The decision model developed has two main components: a short-term element, which characterises the period over which these localisation strategies are applied and, if appropriate, surgery is conducted, and a long-term element, which considers the costs and outcomes over the remaining lifetime of the patient. In developing and populating the model, we sought to incorporate evidence and treatment recommendations from the most recent NICE clinical guideline on epilepsy (NICE, 2012).
The short-term element reflects the short-term clinical outcomes and adverse events associated with each of three localisation strategies, as informed by Uijl et al. (2007). For modelling purposes this is represented as a decision tree, as depicted in Fig. 1 below, and assumes a time-span of one year. The decision tree evaluates the strategies described in Box 2, such that patients are first considered in the model after having an MRI and video-EEG that has not led to a conclusive decision about eligibility for surgery. Patients flow through the model, their path determined by a set of clinical decisions (represented by decision nodes) and transition probabilities (probability nodes). At the end of the decision tree all patients have either died or enter the long-term model. Further assumptions were necessary to apply the results of Uijl et al. and are discussed elsewhere (Burch et al., 2012a).
Fig. 1.
Structure of the short-term decision tree. DS: experiencing at least one disabling seizure; iEEG: invasive EEG; MM: medical management; SF: seizure-free.
The short-term model links decisions to undergo surgery with the immediate outcomes: those who survive surgery can either (i) achieve seizure freedom (SF) for a year after the treatment option was provided, or (ii) have a disabling seizure (DS) within that year. Our analysis uses the term ‘disabling seizure’ to represent a patient in Engel class 2 or higher, consistent with the literature used to inform the decision model (Choi et al., 2008). Patients who had seizures that were not disabling (and as such would be classified as Engel class 1) were included in the SF states. All patients were assumed to receive anti-epileptic drugs (AED) treatment in the short-term with full compliance assumed for all procedures.
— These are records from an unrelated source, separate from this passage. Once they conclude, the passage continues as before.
-- ==== Sys2Proof/Machine/TimerEvents.lean ====
section
/-! DEFINITION. The timers of leases, waits and sessions: TERM_EXPIRY (R14), LAPSE_WARNING (R12),
WAIT_EXPIRY (R43), UPGRADE_WAIT_EXPIRY (R44), GRACE_EXPIRY (R115). A command says that its timer runs
out; the time is brought to its deadline (notes/assumptions/2.md). Where the timer is not running,
nothing changes (notes/assumptions/3.md). -/

namespace Sys2Proof.Machine

/-- R14: the term timer of a slot runs out. -/
def State.termExpires (s : State) (i : SlotIx) : State :=
  match (s.slot i).body with
  | .held h => (s.advanceTo h.termDeadline).endLeaseAndPass i h lapseEnd
  | _ => s

/-- R12: the lapse warning of a slot falls due. -/
def State.warningFallsDue (s : State) (i : SlotIx) : State :=
  match (s.slot i).body with
  | .held h =>
    if h.lapseWarned = false ∧ 0 < s.warnMs h.target then
      (s.advanceTo (h.termDeadline - s.warnMs h.target)).warnIfDue i
    else s
  | _ => s

/-- R43: the wait timer of a WAITING slot runs out. -/
def State.waitExpires (s : State) (i : SlotIx) : State :=
  match (s.slot i).body with
  | .waiting w =>
    let s := s.advanceTo w.waitDeadline
    let head := s.isHead w.target i
    ((s.vacate i w.target).offerNotice w.owner
      ⟨s.slotSubject i, .waitEnded .expired false w.mode⟩).grantPassIf head w.target
  | _ => s

/-- R44: the wait timer of an upgrade waiter runs out. -/
def State.upgradeExpires (s : State) (i : SlotIx) : State :=
  match (s.slot i).body with
  | .held h =>
    match h.upgrade with
    | some d =>
      let s := s.advanceTo d
      ((((s.setBody i (.held { h with upgrade := none })).leaveQueue h.target i).offerNotice h.owner
        ⟨s.slotSubject i, .waitEnded .expired true .exclusive⟩)).grantPass h.target
    | none => s
  | _ => s

/-- R115: the grace timer of a SUSPENDED session runs out. -/
def State.graceExpires (s : State) (l : Link) : State :=
  match s.session l with
  | .suspended _ d => (s.advanceTo d).teardown l
  | _ => s

/-- TERM_EXPIRY (R14). -/
def execTermExpiry (k : SlotIx) (s : State) : Host.Outcome State Fault Refusal :=
  .next (s.termExpires k)

/-- LAPSE_WARNING (R12). -/
def execLapseWarning (k : SlotIx) (s : State) : Host.Outcome State Fault Refusal :=
  .next (s.warningFallsDue k)

/-- WAIT_EXPIRY (R43). -/
def execWaitExpiry (k : SlotIx) (s : State) : Host.Outcome State Fault Refusal :=
  .next (s.waitExpires k)

/-- UPGRADE_WAIT_EXPIRY (R44). -/
def execUpgradeWaitExpiry (k : SlotIx) (s : State) : Host.Outcome State Fault Refusal :=
  .next (s.upgradeExpires k)

/-- GRACE_EXPIRY (R115). -/
def execGraceExpiry (l : Link) (s : State) : Host.Outcome State Fault Refusal :=
  .next (s.graceExpires l)

end Sys2Proof.Machine
end

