-- ==== Sys2Proof/Machine/Core.lean ====
section
/-! DEFINITION. The controller as the host's interface sees it. -/

def Sys2Proof.core : Host.Core :=
  { State := Sys2Proof.Machine.State, Fault := Sys2Proof.Machine.Fault,
    Refusal := Sys2Proof.Machine.Refusal, step := Sys2Proof.Machine.step,
    reset := Sys2Proof.Machine.State.reset }
end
The long-term model aims to characterise the lifetime prognosis for patients leaving the short-term model, its structure is informed by Choi et al. (2008) (see Fig. 2 below for the model structure). Patients enter directly from the short-term model having either achieved SF for the first year after evaluation or having a DS within that year, excluding those patients who died during the short-term model.
Fig. 2.
Structure of the long-term Markov model. AEDs: antiepileptic drugs.
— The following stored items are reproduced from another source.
/-! ### Formats (9.9) -/

/-- R152, R159, R124, Tables 9-1 to 9-8, 7-1: the codes of requests, statuses, enumerated values and
notices, with the class of a notice; and what is written is read back: a target's fields from its 14 bytes
anywhere in a body, and a whole request frame, sent character by character to the framer of an UP link in
HUNT, joins the request queue as it was. LOADING, which Table 9-7 does not list, is left out
(notes/assumptions/10.md). -/
def Obligations.FormatsReadBack : Prop :=
  ([Status.ok, .waiting, .badreq, .nosession, .starting, .denied, .stale, .ended, .notheld, .mode,
      .inflight, .bounds, .qfull, .busfault].map Status.code =
    [0x00, 0x01, 0x10, 0x11, 0x12, 0x13, 0x14, 0x15, 0x16, 0x17, 0x18, 0x19, 0x1A, 0x1B]) ∧
  ([Status.notarget, .duplicate, .contended, .crowded, .full, .overquota, .conflict, .inuse, .clash,
      .saving, .badstate, .noack, .datanak, .busytimeout, .timeout, .cut, .lapsed, .revoked, .failed,
      .reject].map Status.code =
    [0x20, 0x21, 0x22, 0x23, 0x24, 0x25, 0x26, 0x30, 0x31, 0x32, 0x33, 0x40, 0x41, 0x42, 0x43, 0x44,
      0x45, 0x46, 0x47, 0x7F]) ∧
  ([Request.hello, .bye, .openLease, .renew, .release, .changeMode, .read, .write, .collect,
      .queryTarget, .querySlot, .queryBus, .queryLink, .queryStart, .setTarget, .dropTarget,
      .setRights, .revoke, .busRestore, .saveCatalogue, .restart].map Request.code =
    [0x01, 0x02, 0x10, 0x11, 0x12, 0x13, 0x20, 0x21, 0x30, 0x40, 0x41, 0x42, 0x43, 0x44, 0x50, 0x51,
      0x52, 0x53, 0x54, 0x55, 0x56]) ∧
  ([Mode.shared, .exclusive].map Mode.code = [0, 1] ∧
    [SlotState.free, .waiting, .held, .ending].map SlotState.code = [0, 1, 2, 3] ∧
    [EndCause.lapsed, .revoked, .session, .dropped].map EndCause.code = [1, 2, 3, 4] ∧
    [FaultReason.none, .stuckData, .stuckClock, .stretch].map FaultReason.code = [0, 1, 2, 3] ∧
    [LineState.down, .up].map LineState.code = [0, 1] ∧
    [TxKind.read, .write, .store].map TxKind.code = [0, 1, 2] ∧
    [LoadOutcome.loaded, .loadedWithDefects, .partialLoad, .noSignature, .noStore,
      .busFault].map LoadOutcome.code = [0, 1, 2, 3, 4, 5] ∧
    [DefectReason.none, .badcheck, .unknown, .invalid, .duplicate].map DefectReason.code =
      [0, 1, 2, 3, 4] ∧
    [RejectReason.badchar, .badlength, .badcheck, .gap, .overrun].map RejectReason.code =
      [1, 2, 3, 4, 5] ∧
    [RevokeReason.supervisor, .dropped].map RevokeReason.code = [0, 1] ∧
    [WaitEndReason.expired, .dropped].map WaitEndReason.code = [0, 1] ∧
    (∀ b, scopeOf b = if b = 0 then some .keep else if b = 1 then some .reload else none) ∧
    ∀ (f : TargetFields) (a : Activity) (c : RecoveryCause) (key d : Nat),
      [EntryBody.absent, .present f, .retiring f].map EntryBody.code = [0, 1, 2] ∧
      [EngineState.idle, .active a, .recovering c, .fault].map EngineState.code = [0, 1, 2, 3] ∧
      [Session.closed, .opened key, .suspended key d].map Session.code = [0, 1, 2]) ∧
  (∀ (x : Subject) (revoked : RevokeReason) (left : SlotState) (fault : FaultReason) (m : Mode)
      (up : Bool) (n : Nat) (ended : WaitEndReason) (tag : Byte) (status : Status) (kind : TxKind),
    let flag : Byte := if up then 1 else 0
    let subject := match x with
      | .handle i g => [byteOf i, byteOf (g / 256), byteOf g]
      | .bus b => [byteOf b.val, 0, 0]
    let holds := fun (d : Detail) (k : Byte) (cls : Nat) (detail : List Byte) =>
      Notice.bytes ⟨x, d⟩ = k :: subject ++ detail ∧ Notice.cls ⟨x, d⟩ = cls
    holds (.revoked revoked left) 1 1 [revoked.code, left.code, 0, 0] ∧
    holds (.lapsed left) 2 1 [left.code, 0, 0, 0] ∧
    holds (.busFault fault) 3 1 [fault.code, 0, 0, 0] ∧
    holds (.granted m up n) 4 2 [m.code, flag, byteOf (n / 256), byteOf n] ∧
    holds (.waitEnded ended up m) 5 2 [ended.code, flag, m.code, 0] ∧
    holds (.doneUnseen tag status kind n) 6 2 [tag, status.code, kind.code, byteOf n] ∧
    holds (.lapsing n) 7 3 [byteOf (n / 256), byteOf n, 0, 0] ∧
    holds .busRestored 8 3 [0, 0, 0, 0]) ∧
  (∀ (f : TargetFields) (front rest : List Byte), f.valid = true →
    fieldsAt (front ++ fieldBytes f ++ rest) front.length = f) ∧
  ∀ (s : State) (l : Link) (f : Frame), (s.link l).line = .up → (s.link l).framer = .hunt →
    (s.link l).requestQueue.length < 4 → f.body.length ≤ 78 →
    execAll ((requestCharacters f).map (Instr.characterReceived l)) s =
      .next (s.setLink l { s.link l with
        requestQueue := (s.link l).requestQueue ++ [f]
        hold := (s.link l).hold || (s.link l).requestQueue.length == 2 })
Our base case model assumes that after patients are assessed for suitability of TLE surgery, and have surgery or remain on medical management alone, they face a long term possibility of remaining seizure free dependant on the treatment received. The chance of remaining seizure free is stratified into three time periods from the time of assessment to represent the variable nature of the probability of remission identified in much of the literature (Schwartz et al., 2006; Hemb et al., 2013). These periods are the first year after assessment/surgery, from the end of the first year to the start of the fifth year, and from the fifth year to the end of the patient's lifetime. The values are based of the random-effects models estimated by Choi et al. (2008) from five studies all of which estimated the long term probability of relapse in both the surgery and medical management group.
Patients who are long-term SF (having more than two years of seizure freedom) have the possibility of stopping treatment with AEDs (with a certain probability), as is consistent with NICE clinical guidelines (NICE, 2008). From all states in the long-term model patients face the risk of death, with the risk greater for patients who have had a disabling seizure in that year than those who are seizure-free.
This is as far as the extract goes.